INFORMATION SHOWN: Begin

-- ==== Sys2Proof/Certificates/Slice0/Obligations.lean ====
section
/-! DEFINITION. The statements for the provers, each a Prop whose docstring names the rules of the spec it rests on. -/

open Sys2Proof Sys2Proof.Machine

/-- R54, R59, R64, R66, R69, R77: the common header of any present page, as its masters write it. PEN alone may change
beside the page (the MSI counter and latch, R351). The field types of R20 are shown on the pages whose registers have no
effect of their own when written.
Completes, on hypotheses about the state and the operands alone: REGISTER_WRITE, LOCK_WRITE, CAUSE_CLEAR, NOP,
CLR_UNMAPPED. -/
def Obligations.RegisterCommandsAct : Prop :=
  ∀ (s : State) (t : Time) (m : Master) (p : Page) (i : Nat), s.answers m p i → s.stopsServed →
    (∀ v : Word, Gives (.registerWrite t m (regAddr p i 0x18) 4 v.toNat) s fun u =>
      u.word (regAddr p i 0x18) = v &&& causeMask p ∧
      ∀ a, pageAt a ≠ some .pen → a ≠ regAddr p i 0x18 → u.word a = s.word a) ∧
    (∀ v : Word, Gives (.lockWrite t m p i v) s fun u =>
      u.unlocked p i = (v == 0x5AFE) ∧
      ∀ a, pageAt a ≠ some .pen → a ≠ regAddr p i 0x24 → u.word a = s.word a) ∧
    (∀ v : Word, Gives (.causeClear t m p i v) s fun u =>
      u.cause p i &&& v = ((s.at t).live p i ||| u.live p i) &&& v ∧
      ∀ a, pageAt a ≠ some .pen → a ≠ regAddr p i 0x14 → u.word a = s.word a) ∧
    (s.exec? p i = false → Gives (.nop t m p i) s fun u => s.carriedOut u p i 0) ∧
    (s.answers m .dev 0 → s.exec? .dev 0 = false → Gives (.clrUnmapped t m) s fun u =>
      s.carriedOut u .dev 0 1 ∧ u.fget Reg.DEV_UNMAPPED_COUNT = 0 ∧ u.word Reg.DEV_UNMAPPED_ADDR_ADDR.addr = 0) ∧
    (∀ (off : Nat) (v : Word), p ∈ [Page.thm, .kps2, .clk, .dev] → 0x40 ≤ off → off < 0x1000 → off % 4 = 0 →
      wideLow p off = false → wideHigh p off = false → s.absentPart p off = false →
      Gives (.registerWrite t m (regAddr p i off) 4 v.toNat) s fun u =>
        (∀ f ∈ fieldsAt p off, f.get (u.word (regAddr p i off)) =
          match f.ty with
          | .rw | .rws => f.get v
          | .rwl => if s.unlocked p i then f.get v else f.get (s.word (regAddr p i off))
          | .ro | .wo => f.get (s.word (regAddr p i off))
          | .rw1c => f.get (s.word (regAddr p i off) &&& ~~~v)) ∧
        (s.unlocked p i = false → (∃ f ∈ fieldsAt p off, f.ty = .rwl ∧ f.get (s.word (regAddr p i off)) ≠ f.get v) →
          (u.word (regAddr p i 0x14)).getLsbD 30 = true) ∧
        ∀ a, a ≠ regAddr p i off → a ≠ regAddr p i 0x14 → a ≠ Reg.PEN_MSI_CNT_COUNT.addr → a ≠ regAddr .pen 0 0x14 →
          u.word a = s.word a)

/-- R54, R55, R77, R78, R79.
The model's choices, not the spec's words: the address recorded for an access through the alias window is the native
one (log 153).
Completes, on hypotheses about the state and the operands alone: UNMAPPED_ACCESS, ALIAS_ACCESS, REGISTER_WRITE. -/
def Obligations.UnmappedAndAliasAccesses : Prop :=
  (∀ (s : State) (t : Time) (m : Master) (bar2 write : Bool) (addr : Nat), s.porst = false → s.shutTo m = false →
    (if bar2 then s.bandBytes ≤ addr else s.place addr = .unmapped) →
    Gives (.unmappedAccess t m bar2 addr write) s fun u =>
      u.fget Reg.DEV_UNMAPPED_COUNT = min (s.fget Reg.DEV_UNMAPPED_COUNT + 1) (2 ^ Reg.DEV_UNMAPPED_COUNT.width - 1) ∧
      u.word Reg.DEV_UNMAPPED_ADDR_ADDR.addr = BitVec.ofNat 32
        (m.code * 2 ^ 30 + (if write then 2 ^ 29 else 0) + (if bar2 then 1 else 0) * 2 ^ 26 + (if bar2 then addr else s.native addr) % 2 ^ 26) ∧
      u.fbit Reg.DEV_CAUSE_UNMAPPED = true ∧ (write = false → u.readBy m = 0)) ∧
  (∀ (s : State) (t : Time) (m : Master) (f b n : Nat) (v : Word), s.ul24 = true → f < 0x800000 → f % 4 = 0 →
    aliasOf f = some b → (s.at t).waitsFor m b = none →
    (Gives (.aliasAccess t m ⟨f, n⟩ (some (leBytes 4 v.toNat))) s fun u =>
      exec (.registerWrite t m b 4 v.toNat) s = .next u) ∧
    (b ≠ 0x40 → Gives (.aliasAccess t m ⟨f, 4⟩ none) s fun u => exec (.wideLowerRead t m ⟨b, 4⟩) s = .next u)) ∧
  (∀ (s : State) (t : Time) (m : Master) (f n : Nat) (v : Word), s.ul24 = false → f % 4 = 0 →
    Gives (.aliasAccess t m ⟨f, n⟩ (some (leBytes 4 v.toNat))) s fun u =>
      exec (.unmappedAccess t m false (windowBase + f) true) s = .next u) ∧
  (∀ (s : State) (t : Time) (m : Master) (addr n v : Nat), addr % 4 + n ≤ 4 → n < 4 →
    s.place addr ≠ .unmapped → (s.at t).waitsFor m addr = none →
    exec (.registerWrite t m addr n v) s = .next (s.at t).settle) ∧
  (∀ (s : State) (t : Time) (m : Master) (addr v : Nat), s.porst = false → s.shutTo m = false →
    s.place addr = .unmapped → Gives (.registerWrite t m addr 1 v) s fun u =>
      u.fbit Reg.DEV_CAUSE_UNMAPPED = true ∧
      u.fget Reg.DEV_UNMAPPED_COUNT = min (s.fget Reg.DEV_UNMAPPED_COUNT + 1) (2 ^ Reg.DEV_UNMAPPED_COUNT.width - 1))

/-- R54, R57, R58, R337, R392: the fields that span registers. That a lower half which a lock or a state shuts out is not
held is the model's choice (log 144). The frame of a group register of R175 on a page other than its first
member's is the subject of other rules, so those are left out of the first clause.
Completes, on hypotheses about the state and the operands alone: WIDE_LOWER_WRITE, WIDE_UPPER_WRITE, WIDE_LOWER_READ,
HAL_TIME_CAPTURE, HISTORY_ENTRY_CAPTURE. -/
def Obligations.WideFieldsHoldAndCapture : Prop :=
  ∀ (s : State) (t : Time) (m : Master), s.stopsServed →
    (∀ (p : Page) (i off : Nat) (v : Word), s.answers m p i → 0x40 ≤ off → off < 0x1000 → wideLow p off = true →
      s.absentPart p off = false → ¬ (p = .ft ∧ groupReg off = true ∧ i % 12 ≠ 0) →
      (s.at t).waitsFor m (regAddr p i off) = none →
      Gives (.wideLowerWrite t m (regAddr p i off) v) s fun u =>
        (isShadowed p off = true ∨ s.takesWrite p i off = true → u.heldAt m (regAddr p i off) = some v) ∧
        (isShadowed p off = false → s.takesWrite p i off = false →
          u.heldAt m (regAddr p i off) = s.heldAt m (regAddr p i off)) ∧
        u.word (regAddr p i off) = s.word (regAddr p i off)) ∧
    (∀ (c off : Nat) (v w : Word), s.answers m .fbk c → (s.chan c).st = .off ∨ (s.chan c).st = .service →
      off < 0x1000 → wideHigh .fbk off = true → s.heldAt m (regAddr .fbk c (off - 4)) = some w →
      Gives (.wideUpperWrite t m (regAddr .fbk c off) v) s fun u =>
        u.heldAt m (regAddr .fbk c (off - 4)) = none ∧
        (∀ f ∈ fieldsAt .fbk (off - 4), f.ty = .rw → f.get (u.word (regAddr .fbk c (off - 4))) = f.get w) ∧
        (∀ f ∈ fieldsAt .fbk off, f.ty = .rw → f.get (u.word (regAddr .fbk c off)) = f.get v)) ∧
    (∀ (p : Page) (i off b n : Nat), s.answers m p i → 0x40 ≤ off → off < 0x1000 → off % 4 = 0 → 0 < n → b + n ≤ 4 →
      (s.at t).waitsFor m (regAddr p i off) = none → s.captured m (regAddr p i off) = none →
      Gives (.wideLowerRead t m ⟨regAddr p i off + b, n⟩) s fun u =>
        u.readData m = ((leBytes 4 ((s.at t).pageWord m p i off).toNat).drop b).take n ∧
        (wideLow p off = true → u.captured m (regAddr p i (off + 4)) = some ((s.at t).pageWord m p i (off + 4)))) ∧
    (s.answers m .hal0 0 → s.captured m (regAddr .hal0 0 0xA4) = none → Gives (.halTimeCapture t m) s fun u =>
      u.readBy m = (s.at t).pageWord m .hal0 0 0xA4 ∧
      ∀ o ∈ [0xA8, 0xAC, 0xB0], u.captured m (regAddr .hal0 0 o) = some ((s.at t).pageWord m .hal0 0 o)) ∧
    (∀ slot, slot < 32 → s.answers m .kps1 0 → s.captured m (regAddr .kps1 0 (0x100 + 16 * slot)) = none →
      Gives (.historyEntryCapture t m slot) s fun u =>
        u.readBy m = histWord (s.histSlot slot) 0 ∧
        ∀ k ∈ [1, 2, 3], u.captured m (regAddr .kps1 0 (0x100 + 16 * slot + 4 * k)) = some (histWord (s.histSlot slot) k))

/-- R353 to R356: the serial management port. SMP_WRITE, SMP_READ, SMP_POLL, SMP_ACCESS_DONE and SMP_REJECT complete here.
The model's choices, not the spec's words: each case of R356 that holds sets its bit, CRC_ERR and OVERRUN stay until
the next good transaction, and PEN shows the causes only with its island on (log 117).
Completes, on hypotheses about the state and the operands alone: SMP_WRITE, SMP_READ, SMP_POLL, SMP_ACCESS_DONE,
SMP_REJECT. -/
def Obligations.SerialPortCarriesAccesses : Prop :=
  ∀ (s : State) (t : Time), s.porst = false → s.islandOn 29 = true → s.tap.disconnected = false →
    let zeros (n : Nat) : List Byte := s.smp.status :: List.replicate n 0
    (∀ (p : Page) (i : Nat) (v : Word) (head rest : List Byte), s.present p i = true → s.behind .smp p i = none → s.stopsServed →
      s.smp.busy = false → head ++ rest = smpWriteBytes (regAddr p i 0x18) v → Gives (.smpWrite t head rest) s fun u =>
        u.word (regAddr p i 0x18) = v &&& causeMask p ∧
        u.smp = { s.smp with
          busy := true, crcErr := false, overrun := false, seqNo := (s.smp.seqNo + 1) % 16, reading := false
          sdo := zeros 12 }) ∧
    (∀ (p : Page) (i : Nat), s.present p i = true → s.behind .smp p i = none →
      s.captured .smp (regAddr p i 0x18) = none → s.smp.busy = false →
      Gives (.smpRead t (smpReadBytes (regAddr p i 0x18))) s fun u =>
        u.readBy .smp = s.word (regAddr p i 0x18) ∧
        u.smp = { s.smp with
          busy := true, crcErr := false, overrun := false, seqNo := (s.smp.seqNo + 1) % 16, reading := true
          rdValid := false, sdo := zeros 8 }) ∧
    (Gives (.smpPoll t) s fun u =>
        u.smp = { s.smp with sdo := s.smp.status :: (s.smp.status :: beBytes s.smp.rbuf ++ beBytes (crc32c (s.smp.status :: beBytes s.smp.rbuf))) }) ∧
    (s.smp.busy = true → s.smpWaits = false → Gives (.smpAccessDone t) s fun u =>
        u.smp = if s.smp.reading then
            { s.smp with busy := false, reading := false, rbuf := s.readBy .smp, rdValid := true }
          else { s.smp with busy := false }) ∧
    (∀ sdi o, smpOp sdi = some o → o ≠ .poll → o.length ≤ sdi.length → o.crcOk sdi = false ∨ s.smp.busy = true →
      Gives (.smpReject t sdi) s fun u =>
        u.smp = { s.smp with
          crcErr := s.smp.crcErr || !o.crcOk sdi, overrun := s.smp.overrun || s.smp.busy, sdo := zeros (sdi.length - 1) } ∧
        (s.islandOn 0 = true → (o.crcOk sdi = false → u.fbit Reg.PEN_SMP_CAUSE_CRC_ERR = true) ∧
          (s.smp.busy = true → u.fbit Reg.PEN_SMP_CAUSE_OVERRUN = true)) ∧
        ∀ a, pageAt a ≠ some .pen → u.word a = s.word a) ∧
    (∀ sdi, (∀ o, smpOp sdi = some o → sdi.length < o.length) → Gives (.smpReject t sdi) s fun u =>
        u.smp = { s.smp with
          sdo := u.smp.sdo
          overrun := s.smp.overrun || (s.smp.busy && (smpOp sdi == some .write || smpOp sdi == some .read)) } ∧
        (s.islandOn 0 = true → u.fbit Reg.PEN_SMP_CAUSE_FRAME_ERR = true) ∧
        ∀ a, pageAt a ≠ some .pen → u.word a = s.word a)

INFORMATION SHOWN: End

### THE PROBLEM
Given the word "smpReject", show every line of the records that contains it.

### ANSWER SPACE
      Gives (.smpReject t sdi) s fun u =>
    (∀ sdi, (∀ o, smpOp sdi = some o → sdi.length < o.length) → Gives (.smpReject t sdi) s fun u =>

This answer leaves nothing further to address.